### Material shown

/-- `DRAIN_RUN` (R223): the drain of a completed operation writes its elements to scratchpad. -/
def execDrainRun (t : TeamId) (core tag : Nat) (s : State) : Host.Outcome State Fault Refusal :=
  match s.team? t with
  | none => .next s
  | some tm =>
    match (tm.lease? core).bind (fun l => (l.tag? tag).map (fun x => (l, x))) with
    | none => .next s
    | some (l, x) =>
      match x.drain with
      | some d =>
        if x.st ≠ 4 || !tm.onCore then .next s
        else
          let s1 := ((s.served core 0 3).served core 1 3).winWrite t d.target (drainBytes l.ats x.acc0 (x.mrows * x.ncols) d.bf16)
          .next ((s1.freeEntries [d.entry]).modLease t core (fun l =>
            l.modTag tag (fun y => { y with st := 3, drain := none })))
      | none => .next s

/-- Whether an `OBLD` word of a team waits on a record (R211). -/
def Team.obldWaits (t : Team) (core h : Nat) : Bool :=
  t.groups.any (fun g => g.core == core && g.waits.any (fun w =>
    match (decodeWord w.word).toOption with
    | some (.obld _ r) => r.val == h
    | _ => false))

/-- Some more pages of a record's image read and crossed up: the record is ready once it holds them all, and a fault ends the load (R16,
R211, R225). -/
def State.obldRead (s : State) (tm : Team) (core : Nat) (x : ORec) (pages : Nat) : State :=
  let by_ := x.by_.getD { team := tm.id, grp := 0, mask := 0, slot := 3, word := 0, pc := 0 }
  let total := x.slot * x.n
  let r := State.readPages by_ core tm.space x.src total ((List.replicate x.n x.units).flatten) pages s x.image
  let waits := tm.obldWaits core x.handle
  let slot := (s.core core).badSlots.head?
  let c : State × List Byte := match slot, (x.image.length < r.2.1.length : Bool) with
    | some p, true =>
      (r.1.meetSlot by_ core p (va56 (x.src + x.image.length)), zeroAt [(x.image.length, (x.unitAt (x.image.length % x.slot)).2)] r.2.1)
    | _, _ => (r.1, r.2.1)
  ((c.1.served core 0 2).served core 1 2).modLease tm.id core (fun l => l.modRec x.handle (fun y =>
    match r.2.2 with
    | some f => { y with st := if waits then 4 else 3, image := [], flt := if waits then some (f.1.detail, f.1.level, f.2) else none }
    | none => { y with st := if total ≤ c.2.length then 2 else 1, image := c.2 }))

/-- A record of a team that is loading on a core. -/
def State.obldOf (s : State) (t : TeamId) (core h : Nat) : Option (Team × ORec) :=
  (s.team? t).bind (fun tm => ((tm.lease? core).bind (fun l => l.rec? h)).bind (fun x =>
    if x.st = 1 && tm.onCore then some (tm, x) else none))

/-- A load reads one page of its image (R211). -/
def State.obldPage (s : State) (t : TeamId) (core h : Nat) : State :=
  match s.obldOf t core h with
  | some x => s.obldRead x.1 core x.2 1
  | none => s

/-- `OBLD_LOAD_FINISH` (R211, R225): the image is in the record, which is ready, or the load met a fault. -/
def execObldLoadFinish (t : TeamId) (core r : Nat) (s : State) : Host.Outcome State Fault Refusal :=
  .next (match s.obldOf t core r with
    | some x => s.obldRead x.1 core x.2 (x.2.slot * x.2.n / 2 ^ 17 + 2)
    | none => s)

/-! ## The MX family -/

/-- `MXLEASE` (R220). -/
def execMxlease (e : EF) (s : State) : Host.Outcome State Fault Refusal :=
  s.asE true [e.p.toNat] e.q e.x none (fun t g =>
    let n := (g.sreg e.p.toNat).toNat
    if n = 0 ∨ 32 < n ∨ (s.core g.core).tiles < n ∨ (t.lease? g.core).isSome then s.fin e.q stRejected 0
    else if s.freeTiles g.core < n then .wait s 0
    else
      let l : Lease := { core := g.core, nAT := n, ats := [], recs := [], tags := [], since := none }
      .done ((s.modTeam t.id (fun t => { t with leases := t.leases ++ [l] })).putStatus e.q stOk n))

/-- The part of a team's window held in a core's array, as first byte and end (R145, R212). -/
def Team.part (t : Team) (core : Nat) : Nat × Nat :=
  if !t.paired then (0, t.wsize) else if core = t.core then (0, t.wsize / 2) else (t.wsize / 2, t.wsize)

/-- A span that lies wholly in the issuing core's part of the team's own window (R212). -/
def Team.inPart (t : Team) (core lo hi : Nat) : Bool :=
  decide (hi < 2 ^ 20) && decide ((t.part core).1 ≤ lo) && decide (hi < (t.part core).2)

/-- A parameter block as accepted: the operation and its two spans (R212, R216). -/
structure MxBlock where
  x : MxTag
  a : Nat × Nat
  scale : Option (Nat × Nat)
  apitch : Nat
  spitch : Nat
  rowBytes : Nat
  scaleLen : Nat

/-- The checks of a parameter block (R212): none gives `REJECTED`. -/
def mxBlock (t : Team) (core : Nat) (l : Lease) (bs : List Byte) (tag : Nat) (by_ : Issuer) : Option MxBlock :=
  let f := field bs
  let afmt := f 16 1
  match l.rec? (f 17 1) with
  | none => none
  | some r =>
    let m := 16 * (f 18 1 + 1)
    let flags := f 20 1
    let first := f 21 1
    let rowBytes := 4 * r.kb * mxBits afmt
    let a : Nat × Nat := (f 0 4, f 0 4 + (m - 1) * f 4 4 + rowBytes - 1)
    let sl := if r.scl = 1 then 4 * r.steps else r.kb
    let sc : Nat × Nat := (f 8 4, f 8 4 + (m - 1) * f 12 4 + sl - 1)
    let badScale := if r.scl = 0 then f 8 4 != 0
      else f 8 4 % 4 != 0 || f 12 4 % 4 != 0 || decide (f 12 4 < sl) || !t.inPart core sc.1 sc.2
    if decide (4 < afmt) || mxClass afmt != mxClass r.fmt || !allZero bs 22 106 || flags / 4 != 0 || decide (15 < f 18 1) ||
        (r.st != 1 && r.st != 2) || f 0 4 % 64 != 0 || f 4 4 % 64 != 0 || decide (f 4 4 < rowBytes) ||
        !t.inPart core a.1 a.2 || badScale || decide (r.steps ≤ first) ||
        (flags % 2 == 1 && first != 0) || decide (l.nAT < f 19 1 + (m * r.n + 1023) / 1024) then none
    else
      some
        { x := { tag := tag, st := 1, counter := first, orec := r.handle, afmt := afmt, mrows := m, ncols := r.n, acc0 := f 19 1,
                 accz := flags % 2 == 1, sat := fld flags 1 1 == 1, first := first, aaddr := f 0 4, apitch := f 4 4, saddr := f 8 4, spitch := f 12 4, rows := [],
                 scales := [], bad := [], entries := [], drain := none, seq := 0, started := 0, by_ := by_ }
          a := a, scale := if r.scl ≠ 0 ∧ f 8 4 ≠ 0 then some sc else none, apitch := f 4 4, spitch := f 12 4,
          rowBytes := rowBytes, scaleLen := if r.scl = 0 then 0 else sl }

######
### Material shown

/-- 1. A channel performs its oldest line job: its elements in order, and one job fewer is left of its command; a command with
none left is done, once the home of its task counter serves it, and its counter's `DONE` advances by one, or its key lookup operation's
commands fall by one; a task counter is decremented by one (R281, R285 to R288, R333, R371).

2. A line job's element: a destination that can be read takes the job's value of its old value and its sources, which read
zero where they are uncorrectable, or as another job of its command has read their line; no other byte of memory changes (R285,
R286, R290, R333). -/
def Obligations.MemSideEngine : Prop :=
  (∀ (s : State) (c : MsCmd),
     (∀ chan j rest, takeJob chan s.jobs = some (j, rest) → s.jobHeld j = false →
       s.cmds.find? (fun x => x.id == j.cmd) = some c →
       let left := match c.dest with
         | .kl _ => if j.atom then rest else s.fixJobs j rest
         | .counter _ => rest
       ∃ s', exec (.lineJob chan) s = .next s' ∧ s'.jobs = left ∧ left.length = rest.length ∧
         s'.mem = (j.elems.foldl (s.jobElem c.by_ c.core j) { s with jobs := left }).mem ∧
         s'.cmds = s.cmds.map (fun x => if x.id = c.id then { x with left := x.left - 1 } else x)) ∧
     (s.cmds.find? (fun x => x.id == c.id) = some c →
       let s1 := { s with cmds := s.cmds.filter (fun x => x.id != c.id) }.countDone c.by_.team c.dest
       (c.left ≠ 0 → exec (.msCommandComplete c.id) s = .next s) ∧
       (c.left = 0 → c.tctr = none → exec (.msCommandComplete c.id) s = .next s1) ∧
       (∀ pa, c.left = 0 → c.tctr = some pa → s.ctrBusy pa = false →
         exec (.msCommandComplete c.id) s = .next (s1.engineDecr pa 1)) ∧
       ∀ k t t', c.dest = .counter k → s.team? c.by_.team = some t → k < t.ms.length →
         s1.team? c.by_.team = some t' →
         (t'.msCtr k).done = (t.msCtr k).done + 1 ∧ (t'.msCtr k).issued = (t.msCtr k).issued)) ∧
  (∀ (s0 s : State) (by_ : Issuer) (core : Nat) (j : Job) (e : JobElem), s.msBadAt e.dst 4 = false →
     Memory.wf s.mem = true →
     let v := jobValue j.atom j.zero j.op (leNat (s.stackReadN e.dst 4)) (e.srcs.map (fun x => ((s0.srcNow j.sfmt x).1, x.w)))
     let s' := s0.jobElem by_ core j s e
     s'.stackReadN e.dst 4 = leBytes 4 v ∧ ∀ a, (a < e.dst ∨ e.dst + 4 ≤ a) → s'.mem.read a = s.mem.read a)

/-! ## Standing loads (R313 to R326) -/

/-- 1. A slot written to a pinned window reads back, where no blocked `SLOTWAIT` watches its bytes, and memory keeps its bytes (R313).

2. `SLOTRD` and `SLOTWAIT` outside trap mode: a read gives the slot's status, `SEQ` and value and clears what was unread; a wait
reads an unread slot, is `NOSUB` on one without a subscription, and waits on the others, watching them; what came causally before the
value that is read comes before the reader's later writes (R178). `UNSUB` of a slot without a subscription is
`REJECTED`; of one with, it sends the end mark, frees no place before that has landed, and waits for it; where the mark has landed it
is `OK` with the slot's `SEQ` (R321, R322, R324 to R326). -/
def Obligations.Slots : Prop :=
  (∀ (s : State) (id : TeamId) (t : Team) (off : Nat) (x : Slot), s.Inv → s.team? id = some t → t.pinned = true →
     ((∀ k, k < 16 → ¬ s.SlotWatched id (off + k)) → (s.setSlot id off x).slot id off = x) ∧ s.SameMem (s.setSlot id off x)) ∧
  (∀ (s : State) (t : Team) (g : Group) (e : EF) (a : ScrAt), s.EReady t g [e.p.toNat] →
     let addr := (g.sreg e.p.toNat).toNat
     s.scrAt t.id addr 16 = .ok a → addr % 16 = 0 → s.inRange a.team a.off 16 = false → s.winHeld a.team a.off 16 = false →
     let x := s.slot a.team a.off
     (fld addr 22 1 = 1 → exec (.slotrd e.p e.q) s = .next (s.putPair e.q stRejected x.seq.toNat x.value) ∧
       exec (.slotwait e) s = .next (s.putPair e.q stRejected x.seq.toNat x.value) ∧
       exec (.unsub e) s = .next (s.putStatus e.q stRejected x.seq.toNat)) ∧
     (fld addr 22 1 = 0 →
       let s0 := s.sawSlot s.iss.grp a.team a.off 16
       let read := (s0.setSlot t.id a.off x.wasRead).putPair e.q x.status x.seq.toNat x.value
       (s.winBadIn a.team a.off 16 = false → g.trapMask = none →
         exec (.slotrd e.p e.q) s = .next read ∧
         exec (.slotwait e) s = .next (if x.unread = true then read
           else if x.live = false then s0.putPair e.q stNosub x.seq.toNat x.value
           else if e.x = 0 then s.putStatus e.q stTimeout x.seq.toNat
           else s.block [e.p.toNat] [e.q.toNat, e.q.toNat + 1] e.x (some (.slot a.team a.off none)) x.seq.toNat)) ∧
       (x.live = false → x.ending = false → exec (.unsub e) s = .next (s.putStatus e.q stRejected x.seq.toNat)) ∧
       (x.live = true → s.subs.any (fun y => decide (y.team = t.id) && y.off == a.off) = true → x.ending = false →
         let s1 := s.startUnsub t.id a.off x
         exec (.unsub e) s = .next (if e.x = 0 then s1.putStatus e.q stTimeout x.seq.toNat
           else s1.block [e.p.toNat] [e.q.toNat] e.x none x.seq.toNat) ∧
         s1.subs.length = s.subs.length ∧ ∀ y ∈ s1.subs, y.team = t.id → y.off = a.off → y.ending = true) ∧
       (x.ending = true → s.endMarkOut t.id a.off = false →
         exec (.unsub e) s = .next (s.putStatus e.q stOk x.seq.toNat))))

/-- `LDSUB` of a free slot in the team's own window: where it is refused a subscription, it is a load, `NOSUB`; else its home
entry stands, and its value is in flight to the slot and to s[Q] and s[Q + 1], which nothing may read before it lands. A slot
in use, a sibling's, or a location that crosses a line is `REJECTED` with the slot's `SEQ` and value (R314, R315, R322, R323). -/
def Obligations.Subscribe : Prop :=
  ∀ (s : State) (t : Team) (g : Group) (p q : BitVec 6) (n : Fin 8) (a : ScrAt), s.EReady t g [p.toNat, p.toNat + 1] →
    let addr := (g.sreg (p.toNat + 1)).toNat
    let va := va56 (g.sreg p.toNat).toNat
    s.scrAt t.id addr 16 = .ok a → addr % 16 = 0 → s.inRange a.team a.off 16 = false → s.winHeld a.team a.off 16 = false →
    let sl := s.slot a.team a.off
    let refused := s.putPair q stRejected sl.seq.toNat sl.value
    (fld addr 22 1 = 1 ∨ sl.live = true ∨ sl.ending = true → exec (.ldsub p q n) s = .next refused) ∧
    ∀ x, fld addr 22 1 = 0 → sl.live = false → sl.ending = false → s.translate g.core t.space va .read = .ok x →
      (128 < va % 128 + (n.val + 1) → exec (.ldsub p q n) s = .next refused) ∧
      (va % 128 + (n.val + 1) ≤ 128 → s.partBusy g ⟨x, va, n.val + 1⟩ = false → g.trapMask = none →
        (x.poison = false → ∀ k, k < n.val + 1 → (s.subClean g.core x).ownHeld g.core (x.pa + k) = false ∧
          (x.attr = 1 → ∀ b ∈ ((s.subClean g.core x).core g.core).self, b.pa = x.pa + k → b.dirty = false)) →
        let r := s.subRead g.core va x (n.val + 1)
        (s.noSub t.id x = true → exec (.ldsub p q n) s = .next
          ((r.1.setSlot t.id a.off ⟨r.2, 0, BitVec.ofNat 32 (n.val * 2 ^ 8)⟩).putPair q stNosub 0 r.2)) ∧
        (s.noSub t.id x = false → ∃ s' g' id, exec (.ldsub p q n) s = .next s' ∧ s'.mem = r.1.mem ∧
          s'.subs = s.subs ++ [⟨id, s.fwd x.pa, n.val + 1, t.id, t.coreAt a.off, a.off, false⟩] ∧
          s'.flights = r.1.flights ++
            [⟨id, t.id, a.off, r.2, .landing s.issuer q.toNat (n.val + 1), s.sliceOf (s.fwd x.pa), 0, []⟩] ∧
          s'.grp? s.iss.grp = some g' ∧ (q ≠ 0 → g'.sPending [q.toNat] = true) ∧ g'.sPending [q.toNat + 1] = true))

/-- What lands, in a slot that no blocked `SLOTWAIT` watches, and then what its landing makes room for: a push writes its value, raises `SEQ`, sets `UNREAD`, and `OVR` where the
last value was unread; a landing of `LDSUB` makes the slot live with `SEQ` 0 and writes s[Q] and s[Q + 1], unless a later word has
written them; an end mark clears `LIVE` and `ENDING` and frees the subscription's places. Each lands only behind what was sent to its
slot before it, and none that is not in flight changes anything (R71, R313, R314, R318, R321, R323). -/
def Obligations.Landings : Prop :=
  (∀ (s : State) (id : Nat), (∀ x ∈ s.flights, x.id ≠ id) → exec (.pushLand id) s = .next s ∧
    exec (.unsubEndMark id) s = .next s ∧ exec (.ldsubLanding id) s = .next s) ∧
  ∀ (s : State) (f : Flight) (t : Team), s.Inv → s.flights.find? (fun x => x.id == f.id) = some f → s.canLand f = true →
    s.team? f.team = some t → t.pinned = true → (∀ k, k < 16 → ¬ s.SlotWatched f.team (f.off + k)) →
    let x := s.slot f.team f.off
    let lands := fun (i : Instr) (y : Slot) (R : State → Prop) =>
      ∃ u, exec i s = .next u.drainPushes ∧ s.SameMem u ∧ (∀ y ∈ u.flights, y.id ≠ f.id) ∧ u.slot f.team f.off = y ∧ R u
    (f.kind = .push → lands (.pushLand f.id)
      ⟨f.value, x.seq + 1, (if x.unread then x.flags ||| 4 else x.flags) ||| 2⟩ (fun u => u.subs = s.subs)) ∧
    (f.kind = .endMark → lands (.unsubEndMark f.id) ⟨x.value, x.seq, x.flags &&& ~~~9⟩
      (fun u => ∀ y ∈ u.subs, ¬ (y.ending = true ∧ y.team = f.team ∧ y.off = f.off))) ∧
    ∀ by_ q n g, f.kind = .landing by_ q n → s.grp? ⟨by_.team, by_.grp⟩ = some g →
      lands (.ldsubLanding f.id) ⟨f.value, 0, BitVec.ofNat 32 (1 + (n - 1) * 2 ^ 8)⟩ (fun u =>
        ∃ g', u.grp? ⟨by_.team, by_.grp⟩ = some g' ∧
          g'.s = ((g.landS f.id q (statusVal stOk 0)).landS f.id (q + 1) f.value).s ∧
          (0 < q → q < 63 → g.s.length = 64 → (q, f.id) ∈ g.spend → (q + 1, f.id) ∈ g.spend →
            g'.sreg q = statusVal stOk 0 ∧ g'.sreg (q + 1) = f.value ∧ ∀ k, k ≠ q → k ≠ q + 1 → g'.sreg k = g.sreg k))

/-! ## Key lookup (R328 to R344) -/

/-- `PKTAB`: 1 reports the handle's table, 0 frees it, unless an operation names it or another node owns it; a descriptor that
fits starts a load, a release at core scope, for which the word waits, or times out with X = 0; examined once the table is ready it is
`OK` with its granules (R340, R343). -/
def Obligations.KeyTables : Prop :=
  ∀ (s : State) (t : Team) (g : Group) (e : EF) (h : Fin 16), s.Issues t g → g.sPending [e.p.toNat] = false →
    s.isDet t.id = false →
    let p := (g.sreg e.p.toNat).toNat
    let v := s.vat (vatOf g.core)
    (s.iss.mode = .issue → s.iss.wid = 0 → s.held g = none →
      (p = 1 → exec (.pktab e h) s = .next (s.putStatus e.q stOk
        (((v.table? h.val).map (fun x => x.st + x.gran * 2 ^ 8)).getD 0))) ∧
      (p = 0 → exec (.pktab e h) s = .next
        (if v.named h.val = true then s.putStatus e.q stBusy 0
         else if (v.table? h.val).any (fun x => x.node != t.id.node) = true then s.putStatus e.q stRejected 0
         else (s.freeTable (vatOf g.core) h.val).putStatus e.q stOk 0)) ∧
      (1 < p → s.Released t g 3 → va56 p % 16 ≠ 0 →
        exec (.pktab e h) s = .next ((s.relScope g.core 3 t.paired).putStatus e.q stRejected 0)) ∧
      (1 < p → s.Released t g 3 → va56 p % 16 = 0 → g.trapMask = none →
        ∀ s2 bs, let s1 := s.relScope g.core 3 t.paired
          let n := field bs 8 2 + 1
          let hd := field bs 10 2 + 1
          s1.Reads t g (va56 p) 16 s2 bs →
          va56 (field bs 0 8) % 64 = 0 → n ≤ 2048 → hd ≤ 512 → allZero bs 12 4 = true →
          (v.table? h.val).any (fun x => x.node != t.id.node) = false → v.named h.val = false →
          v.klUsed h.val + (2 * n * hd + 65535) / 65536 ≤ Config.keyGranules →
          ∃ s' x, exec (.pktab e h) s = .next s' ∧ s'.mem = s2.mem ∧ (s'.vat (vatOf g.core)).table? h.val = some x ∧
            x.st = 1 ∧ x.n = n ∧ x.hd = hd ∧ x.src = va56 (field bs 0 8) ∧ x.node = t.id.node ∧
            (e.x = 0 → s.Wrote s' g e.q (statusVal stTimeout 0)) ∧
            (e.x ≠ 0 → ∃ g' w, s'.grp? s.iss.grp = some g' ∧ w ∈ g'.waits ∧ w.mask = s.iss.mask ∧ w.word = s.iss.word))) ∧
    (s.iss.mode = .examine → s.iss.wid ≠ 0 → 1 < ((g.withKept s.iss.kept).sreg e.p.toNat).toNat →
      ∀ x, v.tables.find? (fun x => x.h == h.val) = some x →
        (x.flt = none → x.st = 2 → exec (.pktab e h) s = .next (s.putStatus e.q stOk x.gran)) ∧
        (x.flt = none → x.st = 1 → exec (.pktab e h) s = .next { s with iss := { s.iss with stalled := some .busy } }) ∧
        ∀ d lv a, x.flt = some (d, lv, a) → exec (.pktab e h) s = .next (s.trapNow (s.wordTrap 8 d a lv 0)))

######

__Problem to work on__
For each line in the data that holds the word "cmds", copy the line.

__Response to the exercise__
       s.cmds.find? (fun x => x.id == j.cmd) = some c →
         s'.cmds = s.cmds.map (fun x => if x.id = c.id then { x with left := x.left - 1 } else x)) ∧
     (s.cmds.find? (fun x => x.id == c.id) = some c →
       let s1 := { s with cmds := s.cmds.filter (fun x => x.id != c.id) }.countDone c.by_.team c.dest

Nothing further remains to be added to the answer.